Plan for about 36 hours total, or roughly four weeks at around 9 to 10 hours a week. The pace is manageable if you move steadily through the lessons and readings, then leave time for practice activities and quizzes. The course includes lessons, readings, quizzes, guided exercises, and a peer-reviewed pitch assignment.
Yes, there’s hands-on work, but it’s mostly guided practice rather than one large project. You’ll do activities such as setting up an Azure environment, building a basic Python scraper, implementing a simple model, and packaging a model for deployment. That makes the course useful if you want to apply each idea as you learn it, not just read about infrastructure choices.
The course focuses on the parts of AI/ML work that surround and support model building.

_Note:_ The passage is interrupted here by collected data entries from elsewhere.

-- ==== Sys2Proof/Laws/Codec.lean ====
section
/-! SUPPORT. What one ENC does to the frame: the bits it can change, and that the result is checksum-valid. -/

namespace Sys2Proof.Machine

/-- A field of the six is where WF1 puts it. -/
theorem field_bounds {c : Cfg} (h : c.WF) {F : Field} (hF : F ∈ c.namedFields) :
    8 ≤ F.shift ∧ F.shift + F.width ≤ 48 := h.wf1 F hF

theorem power_mem (c : Cfg) : c.power ∈ c.namedFields := by simp [Cfg.namedFields]
theorem mode_mem (c : Cfg) : c.mode ∈ c.namedFields := by simp [Cfg.namedFields]
theorem autofan_mem (c : Cfg) : c.autofan ∈ c.namedFields := by simp [Cfg.namedFields]
theorem fan_mem (c : Cfg) : c.fan ∈ c.namedFields := by simp [Cfg.namedFields]
theorem temp_mem (c : Cfg) : c.temp ∈ c.namedFields := by simp [Cfg.namedFields]
theorem count_mem (c : Cfg) : c.count ∈ c.namedFields := by simp [Cfg.namedFields]

/-- Writing one of the six fields leaves an unnamed bit as it was. -/
theorem getLsbD_setField_unnamed {c : Cfg} (h : c.WF) {F : Field} (hF : F ∈ c.namedFields) (f : Frame)
    (v : Nat) {i : Nat} (hi : c.Unnamed i) : (setField f F v).getLsbD i = f.getLsbD i :=
  getLsbD_setField_outside f F v i (h.wf1 F hF).2 (hi.2.2 F hF)

/-- Writing byte 0 leaves every bit from 8 on as it was. -/
theorem getLsbD_stampChecksum (f : Frame) {i : Nat} (hi : 8 ≤ i) :
    (stampChecksum f).getLsbD i = f.getLsbD i := by
  refine getLsbD_setField_outside f cks _ i (by decide) ?_
  simp only [Field.Covers, cks]
  omega

/-- A field above byte 0 is not changed by the checksum. -/
theorem getField_stampChecksum {F : Field} (h : 8 ≤ F.shift) (f : Frame) :
    getField (stampChecksum f) F = getField f F :=
  getField_congr fun _ hi => getLsbD_stampChecksum f (by have := hi.1; omega)

theorem getField_cks_stampChecksum (f : Frame) : getField (stampChecksum f) cks = checksum f := by
  rw [stampChecksum, getField_setField_self f cks _ (by decide)]
  exact Nat.mod_eq_of_lt (checksum_lt f)

/-- A stamped frame is checksum-valid (R62). -/
theorem checksumValid_stampChecksum (f : Frame) : checksumValid (stampChecksum f) = true := by
  rw [checksumValid, getField_cks_stampChecksum, stampChecksum, checksum_setField_cks, beq_self_eq_true]

theorem getLsbD_writeModeRow_unnamed {c : Cfg} (h : c.WF) (row : Option ModeRow) (f : Frame) {i : Nat}
    (hi : c.Unnamed i) : (writeModeRow c row f).getLsbD i = f.getLsbD i := by
  cases row with
  | none => rfl
  | some r =>
    simp only [writeModeRow, getLsbD_setField_unnamed h (mode_mem c) _ _ hi,
      getLsbD_setField_unnamed h (autofan_mem c) _ _ hi, getLsbD_setField_unnamed h (fan_mem c) _ _ hi]

/-- ENC changes no unnamed bit. -/
theorem getLsbD_encodeFrame_unnamed {c : Cfg} (h : c.WF) (m : Mode) (t : Int) (shadow : Frame) (last : Mode)
    {i : Nat} (hi : c.Unnamed i) : (encodeFrame c m t shadow last).getLsbD i = shadow.getLsbD i := by
  simp only [encodeFrame, stepCount, getLsbD_stampChecksum _ hi.1, getLsbD_setField_unnamed h (count_mem c) _ _ hi,
    getLsbD_setField_unnamed h (temp_mem c) _ _ hi, getLsbD_writeModeRow_unnamed h _ _ hi,
    getLsbD_setField_unnamed h (power_mem c) _ _ hi]

/-- The mode table's row does not touch a field disjoint from FAN, AUTOFAN and MODE. -/
theorem getField_writeModeRow_disjoint {c : Cfg} (h : c.WF) (row : Option ModeRow) (f : Frame) (G : Field)
    (h1 : c.fan.Disjoint G) (h2 : c.autofan.Disjoint G) (h3 : c.mode.Disjoint G) :
    getField (writeModeRow c row f) G = getField f G := by
  cases row with
  | none => rfl
  | some r =>
    simp only [writeModeRow, getField_setField_disjoint _ _ _ _ (h.wf1 _ (mode_mem c)).2 h3,
      getField_setField_disjoint _ _ _ _ (h.wf1 _ (autofan_mem c)).2 h2,
      getField_setField_disjoint _ _ _ _ (h.wf1 _ (fan_mem c)).2 h1]

/-- WF2, pair by pair, in the order the field writes need. -/
theorem disjoint_pairs {c : Cfg} (h : c.WF) :
    c.power.Disjoint c.mode ∧ c.power.Disjoint c.autofan ∧ c.power.Disjoint c.fan ∧ c.power.Disjoint c.temp
    ∧ c.power.Disjoint c.count ∧ c.mode.Disjoint c.autofan ∧ c.mode.Disjoint c.fan ∧ c.mode.Disjoint c.temp
    ∧ c.mode.Disjoint c.count ∧ c.autofan.Disjoint c.fan ∧ c.autofan.Disjoint c.temp
    ∧ c.autofan.Disjoint c.count ∧ c.fan.Disjoint c.temp ∧ c.fan.Disjoint c.count
    ∧ c.temp.Disjoint c.count := by
  have := h.wf2
  simp only [Cfg.namedFields, List.pairwise_cons, List.mem_cons, List.not_mem_nil, or_false, forall_eq_or_imp,
    forall_eq, List.Pairwise.nil, and_true, false_imp_iff, implies_true] at this
  obtain ⟨⟨a1, a2, a3, a4, a5⟩, ⟨b1, b2, b3, b4⟩, ⟨c1, c2, c3⟩, ⟨d1, d2⟩, e1⟩ := this
  exact ⟨a1, a2, a3, a4, a5, b1, b2, b3, b4, c1, c2, c3, d1, d2, e1⟩

theorem disjoint_swap {F G : Field} (h : F.Disjoint G) : G.Disjoint F := Or.symm h

end Sys2Proof.Machine
end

You’ll cover data sourcing and preprocessing, framework selection, deployment planning, version control, and the security and scalability issues that matter in production. It also looks at how AI/ML engineers make technical decisions in business settings and explain those choices clearly.
After finishing, you should be able to map out an AI/ML workflow from data sourcing through deployment and explain the tradeoffs behind your choices. You’ll be able to compare frameworks, prepare a model for production, and judge which platform fits a project’s needs. For example, you could take a business case like customer churn or predictive maintenance and outline the data pipeline, model approach, and deployment plan.
It leans more toward concept-first learning with guided practice than toward open-ended project work. You’ll get hands-on exercises throughout, but they mainly reinforce how AI/ML systems move from data to deployment in real settings.
This course is a strong choice if you want AI/ML from a production and infrastructure angle, not just a model-training angle. It connects data management, framework selection, deployment, version control, and stakeholder communication, with many examples centered on Microsoft Azure workflows. If you want to understand how AI/ML systems are built, managed, and explained in a real business context, this course is a better fit than a model-only introduction.
¹ Some assignments in this course are AI-graded. For these assignments, your data will be used in accordance with Coursera's Privacy Notice.